> [Task requirements]:
Please restate exactly the lines of the data below, beginning with the line containing "theorem test_decode_wrong_crc : decoded" and ending with the last line.

----------------

-- ==== Sys2Proof/Tests/Slice0.lean ====
section
/-! SUPPORT. Tests: expected values come from spec/ (30_encoding.md, 95_test_vectors.md), never from the model; and for each
statement with hypotheses a witness that meets them. -/

namespace Sys2Proof.Tests

open Sys2Proof Sys2Proof.Machine

/-! ## WellFormed -/

theorem test_wf_other_is_not_sync : Instr.wellFormed (.ioctlOther 0 0 ⟨0, 0⟩) = false := by decide
theorem test_wf_other_is_not_count : Instr.wellFormed (.ioctlOther 1 0 ⟨0, 0⟩) = false := by decide
theorem test_wf_other_is_not_size : Instr.wellFormed (.ioctlOther 2 0 ⟨0, 0⟩) = false := by decide
theorem test_wf_other_is_from_3 : Instr.wellFormed (.ioctlOther 3 0 ⟨0, 0⟩) = true := by decide

/-! ## Decoding, from the words of R95, R108, R92, R93, R85 (and 95_test_vectors.md sections 2 and 6.7) -/

theorem test_decode_init : decoded .hostOp [0x00, 0x00, 0x01] = some (.init 1) := by decide
theorem test_decode_status : decoded .hostOp [0x01, 0x00, 0x03] = some (.status 3) := by decide
theorem test_decode_read :
    decoded .hostOp ([0x02, 0x00, 0x00] ++ [0x00, 0x10, 0, 0, 0, 0, 0, 0] ++ [0x00, 0x06, 0, 0, 0, 0, 0, 0] ++
      [0x02, 0, 0, 0] ++ [0x03, 0, 0, 0]) = some (.read 0 ⟨0x1000, 0x600⟩ 2 3) := by decide
theorem test_decode_write :
    decoded .hostOp ([0x03, 0x00, 0x00] ++ [0, 0, 0, 0, 0, 0, 0, 0x80] ++ [0x00, 0x02, 0, 0, 0, 0, 0, 0] ++
      [0x78, 0x56, 0x34, 0x12] ++ [0x01, 0, 0, 0]) = some (.write 0 ⟨0x8000000000000000, 0x200⟩ 0x12345678 1) := by decide
theorem test_decode_sync :
    decoded .hostOp ([0x04, 0x00, 0x00] ++ [1, 0, 0, 0, 0, 0, 0, 0] ++ [4, 0, 0, 0, 0, 0, 0, 0]) =
      some (.ioctlSync 0 ⟨1, 4⟩) := by decide
theorem test_decode_sector_count :
    decoded .hostOp ([0x04, 0x01, 0x00] ++ [1, 0, 0, 0, 0, 0, 0, 0] ++ [4, 0, 0, 0, 0, 0, 0, 0]) =
      some (.ioctlGetSectorCount 0 ⟨1, 4⟩) := by decide
theorem test_decode_sector_size :
    decoded .hostOp ([0x04, 0x02, 0x00] ++ [1, 0, 0, 0, 0, 0, 0, 0] ++ [4, 0, 0, 0, 0, 0, 0, 0]) =
      some (.ioctlGetSectorSize 0 ⟨1, 4⟩) := by decide
theorem test_decode_other_first :
    decoded .hostOp ([0x04, 0x03, 0x00] ++ [1, 0, 0, 0, 0, 0, 0, 0] ++ [4, 0, 0, 0, 0, 0, 0, 0]) =
      some (.ioctlOther 3 0 ⟨1, 4⟩) := by decide
theorem test_decode_other_last :
    decoded .hostOp ([0x04, 0xFF, 0x00] ++ [1, 0, 0, 0, 0, 0, 0, 0] ++ [4, 0, 0, 0, 0, 0, 0, 0]) =
      some (.ioctlOther 255 0 ⟨1, 4⟩) := by decide
theorem test_decode_cmd0 : decoded .cmdFrame [0x40, 0, 0, 0, 0, 0x95] = some .cmd0 := by decide
theorem test_decode_cmd1 : decoded .cmdFrame [0x41, 0, 0, 0, 0, 0x01] = some .cmd1 := by decide
theorem test_decode_cmd8 : decoded .cmdFrame [0x48, 0, 0, 0x01, 0xAA, 0x87] = some .cmd8 := by decide
theorem test_decode_cmd9 : decoded .cmdFrame [0x49, 0, 0, 0, 0, 0x01] = some .cmd9 := by decide
theorem test_decode_cmd12 : decoded .cmdFrame [0x4C, 0, 0, 0, 0, 0x01] = some .cmd12 := by decide
theorem test_decode_cmd16 : decoded .cmdFrame [0x50, 0, 0, 0x02, 0, 0x01] = some .cmd16 := by decide
theorem test_decode_cmd17 : decoded .cmdFrame [0x51, 0, 0, 0xC8, 0, 0x01] = some (.cmd17 0xC800) := by decide
theorem test_decode_cmd18 : decoded .cmdFrame [0x52, 0x12, 0x34, 0x56, 0x78, 0x01] = some (.cmd18 0x12345678) := by decide
theorem test_decode_cmd24 : decoded .cmdFrame [0x58, 0x12, 0x34, 0x56, 0x78, 0x01] = some (.cmd24 0x12345678) := by decide
theorem test_decode_cmd25 : decoded .cmdFrame [0x59, 0, 0, 0x0E, 0, 0x01] = some (.cmd25 0xE00) := by decide
theorem test_decode_cmd55 : decoded .cmdFrame [0x77, 0, 0, 0, 0, 0x01] = some .cmd55 := by decide
theorem test_decode_cmd58 : decoded .cmdFrame [0x7A, 0, 0, 0, 0, 0x01] = some .cmd58 := by decide
theorem test_decode_acmd23 : decoded .cmdFrame [0x57, 0, 0, 0, 0x03, 0x01] = some (.acmd23 3) := by decide
theorem test_decode_acmd41_hcs : decoded .cmdFrame [0x69, 0x40, 0, 0, 0, 0x01] = some (.acmd41 true) := by decide
theorem test_decode_acmd41 : decoded .cmdFrame [0x69, 0, 0, 0, 0, 0x01] = some (.acmd41 false) := by decide
theorem test_decode_start_block : decoded .dataIn [0xFE] = some .tokenStartBlock := by decide
theorem test_decode_start_multi : decoded .dataOut [0xFC] = some .tokenStartMultiWrite := by decide
theorem test_decode_stop_tran : decoded .stopToken [0xFD] = some .tokenStopTran := by decide
theorem test_decode_accepted : decoded .dataResp [0xE5] = some (.dataRespAccepted 7) := by decide
theorem test_decode_r1 : decoded .r1 [0x01] = some (.r1Valid 1) := by decide
/-- R104: the reserved words 0x0005, 0x000F, 0x0010 and 0x0102. -/
theorem test_decode_reserved : [0x0005, 0x000F, 0x0010, 0x0102].all (fun w => (decodeTableWord 16 w).isNone) = true := by
  decide
/-- R84: the CRC byte belongs to the frame. -/
theorem test_decode_wrong_crc : decoded .cmdFrame [0x40, 0, 0, 0, 0, 0x01] = none := by decide
/-- R93, vector W4: 0x0B is not accepted. -/
theorem test_decode_not_accepted : decoded .dataResp [0x0B] = none := by decide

----------------

> [Answer space]:
theorem test_decode_wrong_crc : decoded .cmdFrame [0x40, 0, 0, 0, 0, 0x01] = none := by decide
/-- R93, vector W4: 0x0B is not accepted. -/
theorem test_decode_not_accepted : decoded .dataResp [0x0B] = none := by decide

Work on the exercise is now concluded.